Look below for the line that has "(s.fld Fld.pwrFwStatStatus ≠". Set down the lines from there through the line that has "t.fld Fld.pwrFwStatStatus = 1", exactly as written.

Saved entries
----------

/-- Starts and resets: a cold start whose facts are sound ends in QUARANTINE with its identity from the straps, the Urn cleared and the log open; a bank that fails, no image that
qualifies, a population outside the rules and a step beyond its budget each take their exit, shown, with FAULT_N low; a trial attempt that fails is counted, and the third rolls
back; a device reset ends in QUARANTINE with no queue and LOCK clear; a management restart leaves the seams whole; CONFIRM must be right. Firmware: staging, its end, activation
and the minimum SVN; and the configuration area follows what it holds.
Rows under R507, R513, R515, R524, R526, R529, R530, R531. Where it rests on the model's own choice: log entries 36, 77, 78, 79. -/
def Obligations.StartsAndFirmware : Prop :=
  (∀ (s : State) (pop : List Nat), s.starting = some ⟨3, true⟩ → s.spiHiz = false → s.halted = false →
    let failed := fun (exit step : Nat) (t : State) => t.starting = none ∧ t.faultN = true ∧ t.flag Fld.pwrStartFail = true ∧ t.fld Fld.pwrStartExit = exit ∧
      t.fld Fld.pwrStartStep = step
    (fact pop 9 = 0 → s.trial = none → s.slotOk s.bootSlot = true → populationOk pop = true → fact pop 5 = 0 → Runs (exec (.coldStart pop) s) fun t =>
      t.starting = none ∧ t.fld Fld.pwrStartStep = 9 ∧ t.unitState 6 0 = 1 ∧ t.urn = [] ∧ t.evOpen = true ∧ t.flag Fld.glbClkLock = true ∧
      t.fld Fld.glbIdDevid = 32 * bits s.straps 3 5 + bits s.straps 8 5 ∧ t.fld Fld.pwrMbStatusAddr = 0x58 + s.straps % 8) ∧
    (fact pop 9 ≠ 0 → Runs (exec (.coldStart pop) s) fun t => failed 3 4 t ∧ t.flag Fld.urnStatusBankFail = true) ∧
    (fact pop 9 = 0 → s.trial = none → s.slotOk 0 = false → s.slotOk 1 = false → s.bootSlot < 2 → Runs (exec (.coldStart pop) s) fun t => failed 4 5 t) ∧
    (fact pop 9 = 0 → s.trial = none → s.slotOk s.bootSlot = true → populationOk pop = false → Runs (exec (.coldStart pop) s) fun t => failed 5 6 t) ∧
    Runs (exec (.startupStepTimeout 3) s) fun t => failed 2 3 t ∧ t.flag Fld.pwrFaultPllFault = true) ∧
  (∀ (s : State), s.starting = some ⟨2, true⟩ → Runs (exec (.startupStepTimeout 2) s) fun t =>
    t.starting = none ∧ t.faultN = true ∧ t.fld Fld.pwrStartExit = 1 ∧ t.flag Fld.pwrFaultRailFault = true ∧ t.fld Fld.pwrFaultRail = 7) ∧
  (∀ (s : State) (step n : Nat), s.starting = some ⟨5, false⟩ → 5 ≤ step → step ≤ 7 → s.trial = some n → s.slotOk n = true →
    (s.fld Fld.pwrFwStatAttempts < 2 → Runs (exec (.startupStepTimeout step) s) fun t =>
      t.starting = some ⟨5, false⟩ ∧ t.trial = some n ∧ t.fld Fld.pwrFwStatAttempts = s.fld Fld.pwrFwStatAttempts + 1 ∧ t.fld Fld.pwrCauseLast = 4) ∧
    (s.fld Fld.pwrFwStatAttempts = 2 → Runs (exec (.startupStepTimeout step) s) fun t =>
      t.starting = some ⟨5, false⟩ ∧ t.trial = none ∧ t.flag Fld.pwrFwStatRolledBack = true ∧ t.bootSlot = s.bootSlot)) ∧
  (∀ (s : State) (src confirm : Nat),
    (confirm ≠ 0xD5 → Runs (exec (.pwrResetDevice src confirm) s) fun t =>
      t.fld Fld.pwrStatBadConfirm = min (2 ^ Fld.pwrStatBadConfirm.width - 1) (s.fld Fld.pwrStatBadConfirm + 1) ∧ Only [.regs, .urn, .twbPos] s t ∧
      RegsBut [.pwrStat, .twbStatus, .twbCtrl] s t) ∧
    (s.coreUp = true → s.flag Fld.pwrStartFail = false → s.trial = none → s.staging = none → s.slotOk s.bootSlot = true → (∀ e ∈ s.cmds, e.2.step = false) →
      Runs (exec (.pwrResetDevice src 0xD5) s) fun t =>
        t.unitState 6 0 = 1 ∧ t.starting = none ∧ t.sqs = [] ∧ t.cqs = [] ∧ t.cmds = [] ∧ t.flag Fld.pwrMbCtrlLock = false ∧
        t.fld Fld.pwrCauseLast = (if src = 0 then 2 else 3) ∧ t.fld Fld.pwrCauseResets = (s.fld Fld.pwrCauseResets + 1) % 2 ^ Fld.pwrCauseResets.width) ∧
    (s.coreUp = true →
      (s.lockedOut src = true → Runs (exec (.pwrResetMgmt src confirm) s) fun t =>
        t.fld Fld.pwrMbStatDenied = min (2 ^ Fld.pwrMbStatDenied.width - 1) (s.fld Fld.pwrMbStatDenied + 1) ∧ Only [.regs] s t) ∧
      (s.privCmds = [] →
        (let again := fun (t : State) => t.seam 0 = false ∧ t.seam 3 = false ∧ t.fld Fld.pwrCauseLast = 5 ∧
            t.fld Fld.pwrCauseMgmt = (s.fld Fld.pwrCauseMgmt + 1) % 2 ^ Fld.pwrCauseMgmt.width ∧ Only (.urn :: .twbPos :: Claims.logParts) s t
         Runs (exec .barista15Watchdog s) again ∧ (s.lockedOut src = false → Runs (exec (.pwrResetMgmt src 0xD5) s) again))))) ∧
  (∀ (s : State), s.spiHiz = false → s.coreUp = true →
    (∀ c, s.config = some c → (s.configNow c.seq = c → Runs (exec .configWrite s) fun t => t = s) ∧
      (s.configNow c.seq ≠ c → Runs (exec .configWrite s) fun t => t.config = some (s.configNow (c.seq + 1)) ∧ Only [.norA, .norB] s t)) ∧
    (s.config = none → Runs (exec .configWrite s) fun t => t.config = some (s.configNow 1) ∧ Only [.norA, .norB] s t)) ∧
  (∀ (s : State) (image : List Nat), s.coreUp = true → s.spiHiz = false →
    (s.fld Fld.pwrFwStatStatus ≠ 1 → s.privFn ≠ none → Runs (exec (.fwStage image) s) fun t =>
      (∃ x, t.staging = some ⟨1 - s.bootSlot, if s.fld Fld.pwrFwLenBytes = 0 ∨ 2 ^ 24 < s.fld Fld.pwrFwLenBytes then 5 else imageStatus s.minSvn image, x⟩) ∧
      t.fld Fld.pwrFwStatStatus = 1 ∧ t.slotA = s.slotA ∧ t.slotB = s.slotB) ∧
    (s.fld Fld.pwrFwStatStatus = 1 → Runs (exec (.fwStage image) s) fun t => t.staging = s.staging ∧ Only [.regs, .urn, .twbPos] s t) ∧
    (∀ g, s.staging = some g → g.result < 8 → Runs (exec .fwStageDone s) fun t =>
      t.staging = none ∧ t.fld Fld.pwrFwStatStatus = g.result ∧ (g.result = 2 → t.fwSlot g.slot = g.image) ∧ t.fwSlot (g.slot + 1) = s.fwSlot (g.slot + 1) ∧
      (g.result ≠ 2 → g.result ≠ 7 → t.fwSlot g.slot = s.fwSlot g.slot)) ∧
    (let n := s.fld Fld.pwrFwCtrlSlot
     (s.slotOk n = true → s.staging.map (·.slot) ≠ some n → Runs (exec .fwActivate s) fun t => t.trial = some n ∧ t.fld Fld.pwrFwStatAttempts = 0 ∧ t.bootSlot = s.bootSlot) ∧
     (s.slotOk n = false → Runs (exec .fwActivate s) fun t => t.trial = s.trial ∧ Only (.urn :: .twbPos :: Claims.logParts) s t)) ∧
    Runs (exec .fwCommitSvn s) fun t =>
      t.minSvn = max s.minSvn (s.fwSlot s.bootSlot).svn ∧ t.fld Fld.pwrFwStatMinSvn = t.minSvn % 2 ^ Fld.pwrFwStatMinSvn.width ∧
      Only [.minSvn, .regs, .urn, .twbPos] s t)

----------

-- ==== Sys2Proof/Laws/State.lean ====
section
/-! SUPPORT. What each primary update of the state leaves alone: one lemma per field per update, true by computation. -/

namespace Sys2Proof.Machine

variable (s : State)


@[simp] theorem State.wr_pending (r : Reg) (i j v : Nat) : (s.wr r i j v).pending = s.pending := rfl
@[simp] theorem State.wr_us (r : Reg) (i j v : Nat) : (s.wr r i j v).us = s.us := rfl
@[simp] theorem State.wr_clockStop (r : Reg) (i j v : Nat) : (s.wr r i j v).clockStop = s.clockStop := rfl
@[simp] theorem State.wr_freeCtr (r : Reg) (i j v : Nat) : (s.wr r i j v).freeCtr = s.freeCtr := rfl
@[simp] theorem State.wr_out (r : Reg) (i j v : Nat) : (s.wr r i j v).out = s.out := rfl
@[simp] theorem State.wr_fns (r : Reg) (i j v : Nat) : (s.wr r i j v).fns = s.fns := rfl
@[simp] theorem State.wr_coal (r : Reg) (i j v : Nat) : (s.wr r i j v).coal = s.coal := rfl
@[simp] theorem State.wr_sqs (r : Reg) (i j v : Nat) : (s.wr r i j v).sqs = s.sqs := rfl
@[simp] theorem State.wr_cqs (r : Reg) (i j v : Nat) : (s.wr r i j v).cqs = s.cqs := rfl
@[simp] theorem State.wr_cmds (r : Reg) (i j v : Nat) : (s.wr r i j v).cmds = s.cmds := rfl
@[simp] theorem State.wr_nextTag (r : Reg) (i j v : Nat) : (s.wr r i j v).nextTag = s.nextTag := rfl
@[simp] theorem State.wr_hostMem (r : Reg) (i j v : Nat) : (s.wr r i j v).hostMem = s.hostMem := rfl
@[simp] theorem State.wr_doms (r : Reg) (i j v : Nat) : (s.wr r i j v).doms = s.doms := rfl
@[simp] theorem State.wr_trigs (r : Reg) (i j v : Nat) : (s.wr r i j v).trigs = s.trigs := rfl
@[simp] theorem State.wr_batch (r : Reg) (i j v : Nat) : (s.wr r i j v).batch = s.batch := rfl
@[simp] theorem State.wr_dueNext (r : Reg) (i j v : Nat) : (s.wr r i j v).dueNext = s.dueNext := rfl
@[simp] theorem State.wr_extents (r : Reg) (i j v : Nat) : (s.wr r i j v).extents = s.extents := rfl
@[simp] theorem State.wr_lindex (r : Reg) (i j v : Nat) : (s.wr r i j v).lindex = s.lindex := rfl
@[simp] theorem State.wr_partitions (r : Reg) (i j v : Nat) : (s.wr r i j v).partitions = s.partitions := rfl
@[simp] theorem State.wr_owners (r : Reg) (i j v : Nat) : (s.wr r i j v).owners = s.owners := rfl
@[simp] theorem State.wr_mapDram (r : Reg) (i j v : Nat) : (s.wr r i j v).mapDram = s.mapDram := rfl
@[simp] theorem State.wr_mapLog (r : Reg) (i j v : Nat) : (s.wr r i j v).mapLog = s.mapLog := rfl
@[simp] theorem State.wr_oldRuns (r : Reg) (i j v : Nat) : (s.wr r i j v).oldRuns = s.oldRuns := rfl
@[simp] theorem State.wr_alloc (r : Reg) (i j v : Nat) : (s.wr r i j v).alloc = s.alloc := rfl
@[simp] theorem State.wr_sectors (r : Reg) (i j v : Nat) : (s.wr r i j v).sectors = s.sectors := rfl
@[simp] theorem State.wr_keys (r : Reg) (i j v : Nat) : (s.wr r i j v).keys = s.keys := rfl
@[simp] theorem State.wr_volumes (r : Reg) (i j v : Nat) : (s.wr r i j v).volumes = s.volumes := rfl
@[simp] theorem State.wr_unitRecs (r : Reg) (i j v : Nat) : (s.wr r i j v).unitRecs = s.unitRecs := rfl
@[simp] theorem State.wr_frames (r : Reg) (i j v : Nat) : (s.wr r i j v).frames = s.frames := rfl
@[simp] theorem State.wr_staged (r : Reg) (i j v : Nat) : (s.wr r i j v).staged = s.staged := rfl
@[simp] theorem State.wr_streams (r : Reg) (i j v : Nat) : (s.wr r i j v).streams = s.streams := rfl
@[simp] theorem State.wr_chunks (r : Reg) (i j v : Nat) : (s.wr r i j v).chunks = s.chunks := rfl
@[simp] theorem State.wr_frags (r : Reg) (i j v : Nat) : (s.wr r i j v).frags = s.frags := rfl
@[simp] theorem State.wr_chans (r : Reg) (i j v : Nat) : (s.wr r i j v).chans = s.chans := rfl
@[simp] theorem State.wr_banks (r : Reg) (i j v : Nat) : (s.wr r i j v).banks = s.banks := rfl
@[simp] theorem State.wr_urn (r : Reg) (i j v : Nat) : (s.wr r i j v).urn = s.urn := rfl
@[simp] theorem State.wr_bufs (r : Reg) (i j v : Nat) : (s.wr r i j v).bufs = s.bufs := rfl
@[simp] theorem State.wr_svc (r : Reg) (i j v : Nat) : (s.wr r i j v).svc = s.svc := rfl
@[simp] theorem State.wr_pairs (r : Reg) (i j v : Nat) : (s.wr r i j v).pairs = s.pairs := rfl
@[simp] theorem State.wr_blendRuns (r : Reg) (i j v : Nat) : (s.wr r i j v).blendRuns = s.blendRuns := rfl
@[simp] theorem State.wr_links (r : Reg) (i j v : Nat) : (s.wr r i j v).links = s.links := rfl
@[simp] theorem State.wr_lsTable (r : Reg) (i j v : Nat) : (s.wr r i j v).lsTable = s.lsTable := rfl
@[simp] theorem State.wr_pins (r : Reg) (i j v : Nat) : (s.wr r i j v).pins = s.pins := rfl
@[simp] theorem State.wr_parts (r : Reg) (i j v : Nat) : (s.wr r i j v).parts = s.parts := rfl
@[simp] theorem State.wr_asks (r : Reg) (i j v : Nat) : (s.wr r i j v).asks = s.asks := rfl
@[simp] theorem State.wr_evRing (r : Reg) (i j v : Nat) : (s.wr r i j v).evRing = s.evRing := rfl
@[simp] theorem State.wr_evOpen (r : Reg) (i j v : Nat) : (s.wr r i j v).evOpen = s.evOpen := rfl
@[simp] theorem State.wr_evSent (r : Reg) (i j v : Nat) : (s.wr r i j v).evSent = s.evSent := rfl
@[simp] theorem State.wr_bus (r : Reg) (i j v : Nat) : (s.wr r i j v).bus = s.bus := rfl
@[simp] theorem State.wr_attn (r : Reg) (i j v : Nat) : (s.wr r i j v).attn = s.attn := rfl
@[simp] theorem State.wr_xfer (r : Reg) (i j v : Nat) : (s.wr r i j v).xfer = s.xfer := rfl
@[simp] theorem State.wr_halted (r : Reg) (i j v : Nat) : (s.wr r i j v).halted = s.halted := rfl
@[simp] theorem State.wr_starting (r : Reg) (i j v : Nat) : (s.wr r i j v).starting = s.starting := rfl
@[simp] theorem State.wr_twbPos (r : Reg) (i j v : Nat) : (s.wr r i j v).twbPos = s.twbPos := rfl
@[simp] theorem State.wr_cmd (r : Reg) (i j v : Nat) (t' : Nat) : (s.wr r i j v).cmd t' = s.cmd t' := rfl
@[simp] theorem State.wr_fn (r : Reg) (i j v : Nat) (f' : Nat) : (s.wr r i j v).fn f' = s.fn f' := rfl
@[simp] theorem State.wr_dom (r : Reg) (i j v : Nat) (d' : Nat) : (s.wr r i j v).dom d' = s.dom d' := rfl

----------

Solved exercise -
    (s.fld Fld.pwrFwStatStatus ≠ 1 → s.privFn ≠ none → Runs (exec (.fwStage image) s) fun t =>
      (∃ x, t.staging = some ⟨1 - s.bootSlot, if s.fld Fld.pwrFwLenBytes = 0 ∨ 2 ^ 24 < s.fld Fld.pwrFwLenBytes then 5 else imageStatus s.minSvn image, x⟩) ∧
      t.fld Fld.pwrFwStatStatus = 1 ∧ t.slotA = s.slotA ∧ t.slotB = s.slotB) ∧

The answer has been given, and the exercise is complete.